Александр Лавинцев - На закате любви
Между тем Меншиков воскликнул:
— Ай в самом деле хороша! Не принято чужое добро в глаза хозяину хвалить, да правды как же не сказать? Так вот, Петрович, излил я пред тобой душу мою; суди меня, как знаешь…
— Не до конца ты душу-то излил! — возразил Шереметьев. — Не все сказал. Ты вот открылся бы мне, какое же средство придумано тобой, чтобы отвратить нашего государя от кукуевской прелестницы?
— Да какое же? Думал я сперва о простом, но самом верном средстве… Мало ли что бывает… Ну, предположим так: Анка возьмет с кого-нибудь гостинец, а дела не сделает. Так ведь если человек от неудачи в гнев придет, то все равно, что безумным делается, и в гневе так может изобидеть, что вместо «Исаия ликуя», — с нехорошей улыбкой сказал Александр Данилович, — «вечную память» попам петь придется.
— Ну, это ты, Алексаша, оставь! С глаз таким средством уберешь, а из сердца не вытравишь…

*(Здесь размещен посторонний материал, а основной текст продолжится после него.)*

/-- RETIRE_SETTLED: the index is bound to the spare and the hold released (05 R150 steps 2, 3;
R152, R153). The failed pseudo-channel's queues are dropped. -/
def execRetireSettled (s : State) : Host.Outcome State Fault Refusal :=
  s.onChip fun c =>
    match c.hbm.retire, c.sparePc with
    | some r, some q =>
      if r.settled then c
      else
        let p : PcNo := if h : r.pc < 16 then ⟨r.pc, h⟩ else 0
        let c := ((c.rebind p q).setPc q .inService).dropSched [p.val]
        let listed := (c.cache.frames.map Prod.fst).filter (fun f => decide (frameIndex f = r.index))
        let c := (listed ++ c.scratchFramesAt r.index).foldl (fun c f => c.unbuild f) c
        let todo := listed.filter (fun f => (c.frame f).unbuilt)
        let c := todo.foldl (fun c f => (List.range 64).foldl (fun c n => if (c.frame f).dirty.getLsbD n then c.lostDirty f n else c) c) c
        let c := c.restartWork r.index
        let hold := c.now - r.fencedAt
        let c := c.onHbm fun h =>
          { h with retire := h.retire.map fun (x : Retire) => { x with settled := true, total := todo.length, order := 1 },
                   retireLog := ofBytes ([BitVec.ofNat 8 r.pc, BitVec.ofNat 8 r.index, BitVec.ofNat 8 r.trigger, 0] ++ toBytes 4 hold) }
        (c.vendorRecord .warning 0x0301 0x3802 1).releaseFence
    | _, _ => c

/-- Place of a frame in the order of Table 05-8: 2 where this chip holds its lines twice, 3 for a frame of a mirrored segment. -/
def Frame.rebuildOrder (x : Frame) : Nat := if x.peer.isSome then 2 else 3

/-- The rebuild engine's next piece (05 R150 step 4, Table 05-8): the lowest unbuilt frame of the order it has reached, at class
3; with none left, the next order. -/
def Chip.rebuildStep (c : Chip) : Chip :=
  match c.hbm.retire with
  | none => c
  | some r =>
    if !r.settled then c
    else match c.cache.frames.find? (fun p => p.2.unbuilt && decide (p.2.rebuildOrder = r.order)) with
      | some p => (c.buildFrame p.1).writeFrame p.1 0 .rebuild
      | none => c.onHbm fun h => { h with retire := h.retire.map fun (x : Retire) => { x with order := min 8 (x.order + 1) } }

/-- RETIRE_PROGRESS (3813:02): percent of the running rebuild by its frames, or of the last one. -/
def Chip.retireProgress (c : Chip) : Nat :=
  match c.hbm.retire with
  | none => c.vol 0x3813 2
  | some r => if !r.settled then 0 else 100 * (r.total - c.cache.frames.countP (fun p => p.2.unbuilt)) / max 1 r.total

/-- RETIRE_REBUILD_DONE: what is left is rebuilt; the binding is recorded, the DRAM record raised, the
pseudo-channel is retired (05 R150 steps 4, 5, R155, Table 05-10). -/
def execRetireRebuildDone (s : State) : Host.Outcome State Fault Refusal :=
  s.onChip fun c =>
    match c.hbm.retire with
    | some r =>
      if !r.settled then c
      else
        let p : PcNo := if h : r.pc < 16 then ⟨r.pc, h⟩ else 0
        let c := ((c.cache.frames.filter (fun x => x.2.unbuilt)).map Prod.fst).foldl (fun c f => c.buildFrame f) c
        let head := toBytes 8 c.hbm.retireLog
        let log := ofBytes (head ++ toBytes 4 ((c.now - r.fencedAt) / 1000) ++ toBytes 4 r.poisoned ++ toBytes 8 c.stamp.toNat)
        let c := (c.onHbm fun h => { h with retire := none, retireLog := log }).setPc p .retired
        ((c.setVol 0x3813 2 100).bindingRecord).dramRecord p
    | none => c

/-- SPARE_TEST: the test of the unused spare; one that fails is marked (05 R154). -/
def execSpareTest (pass : Bool) (s : State) : Host.Outcome State Fault Refusal :=
  s.onChip fun c =>
    match c.sparePc with
    | some p =>
      let c := c.hbmAccess p .spareTest false 0
      if pass then c else ((c.setPc p .spareFailed).vendorRecord .warning 0x0301 0x3802 1).bindingRecord
    | none => c

/-- The pseudo-channel's channel is in self-refresh (05 R156). -/
def Chip.resting (c : Chip) (pc : PcNo) : Bool := c.hbm.selfRefresh.getLsbD (pc.val / 2)

/-- REFRESH_DUE: a bank's refresh is issued, or postponed and owed while host reads are queued for it, never
more than 8: at 8 the one that is due is issued as class 0 (05 R145). In self-refresh the stack refreshes itself (05 R156). -/
def execRefreshDue (pc : PcNo) (stack : Fin 2) (bank : Fin 16) (s : State) : Host.Outcome State Fault Refusal :=
  s.onChip fun c =>
    if c.resting pc then c else
    let b := 16 * stack.val + bank.val
    let n := if c.hostReadFor pc.val b then min 8 (c.owedBy pc.val b + 1) else c.owedBy pc.val b
    (c.onHbm fun h => { h with owed := h.owed.putD (32 * pc.val + b) n 0 }).peak 0x3830 3 n

/-- Refresh tier of a stack temperature (05 R144). -/
def tempTier (t : Int) : Nat := if t ≤ 85 then 0 else if t ≤ 95 then 1 else 2

/-- Readings in a row, with this one, at least 2 °C below a threshold, two counted. -/
def belowRun (was : Nat) (t limit : Int) : Nat := if t + 2 ≤ limit then min 2 (was + 1) else 0

/-- The tier that two consecutive readings below a threshold allow (05 R144). -/
def lowTier (below85 below95 : Nat) : Nat := if 2 ≤ below85 then 0 else if 2 ≤ below95 then 1 else 2

/-- STACK_TEMP_READ: a shorter interval applies at once, a longer one after two consecutive readings
at least 2 °C below its threshold (05 R144). -/
def execStackTempRead (temp : Int) (s : State) : Host.Outcome State Fault Refusal :=
  s.onChip fun c => c.onHbm fun h =>
    let a := belowRun h.below temp 95; let b := belowRun h.below85 temp 85
    { h with tempC := temp, below := a, below85 := b,
             tier := if h.tier < tempTier temp then tempTier temp else min h.tier (max (tempTier temp) (lowTier b a)) }

end Sys2Proof.Machine
end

— Так ведь я тебе, Петрович, и сказал, что то мои старые мысли были, а теперь у меня новые явились. Надумал я, как Монсову Анку из царева сердца вытравить, и я не я буду, если своего не добьюсь; только мне твоя помощь нужна…
— Ну-ка, ну-ка, скажи!
— А помочь обещаешься?
— В таком-то деле? И спрашивать тебе не надобно, сердечный друг! Прикажи только — весь я твой.
— Ну, так вот! Уступи ты мне эту девку Катьку?
— Какую? Что кубки приносила?
— Ее, ее! Не для себя прошу, а для дела, Петрович…
Шереметьев возликовал: Меншиков готов сделать как раз то, чего добивался он. Однако он не подал вида, что догадывается о замыслах временщика.
— Больно девка-то хороша! — сказал с сожалением. — Да и у меня она еще недавно…
— Для дела, Петрович, для дела. Увидишь сам, что будет!
И, сказав это, Меншиков вопросительно поглядел на задумавшегося боярина.
Несколько минут они молчали. Шереметьев по привычке, от которой он не мог отстать, почесал затылок, потом вдруг воскликнул:
— Эх! Быть по-твоему, Данилыч! Ежели для дела, так не жалко мне. Бери Катьку из полы в полу и действуй, как надумал.
— Боярин! — вскочил и протянул к нему объятия Меншиков. — Ты своим согласием спасаешь Россию, нас спасаешь…
— Ну полно, полно! — добродушно возразил ему Шереметьев. — Если так спасать, то не велика заслуга. Бери Катьку, Данилыч, бери! Слаб у меня ум; совсем я не смекаю того, что ты задумал, а чувствую, что выйдет хорошее дело. Когда она надобна тебе?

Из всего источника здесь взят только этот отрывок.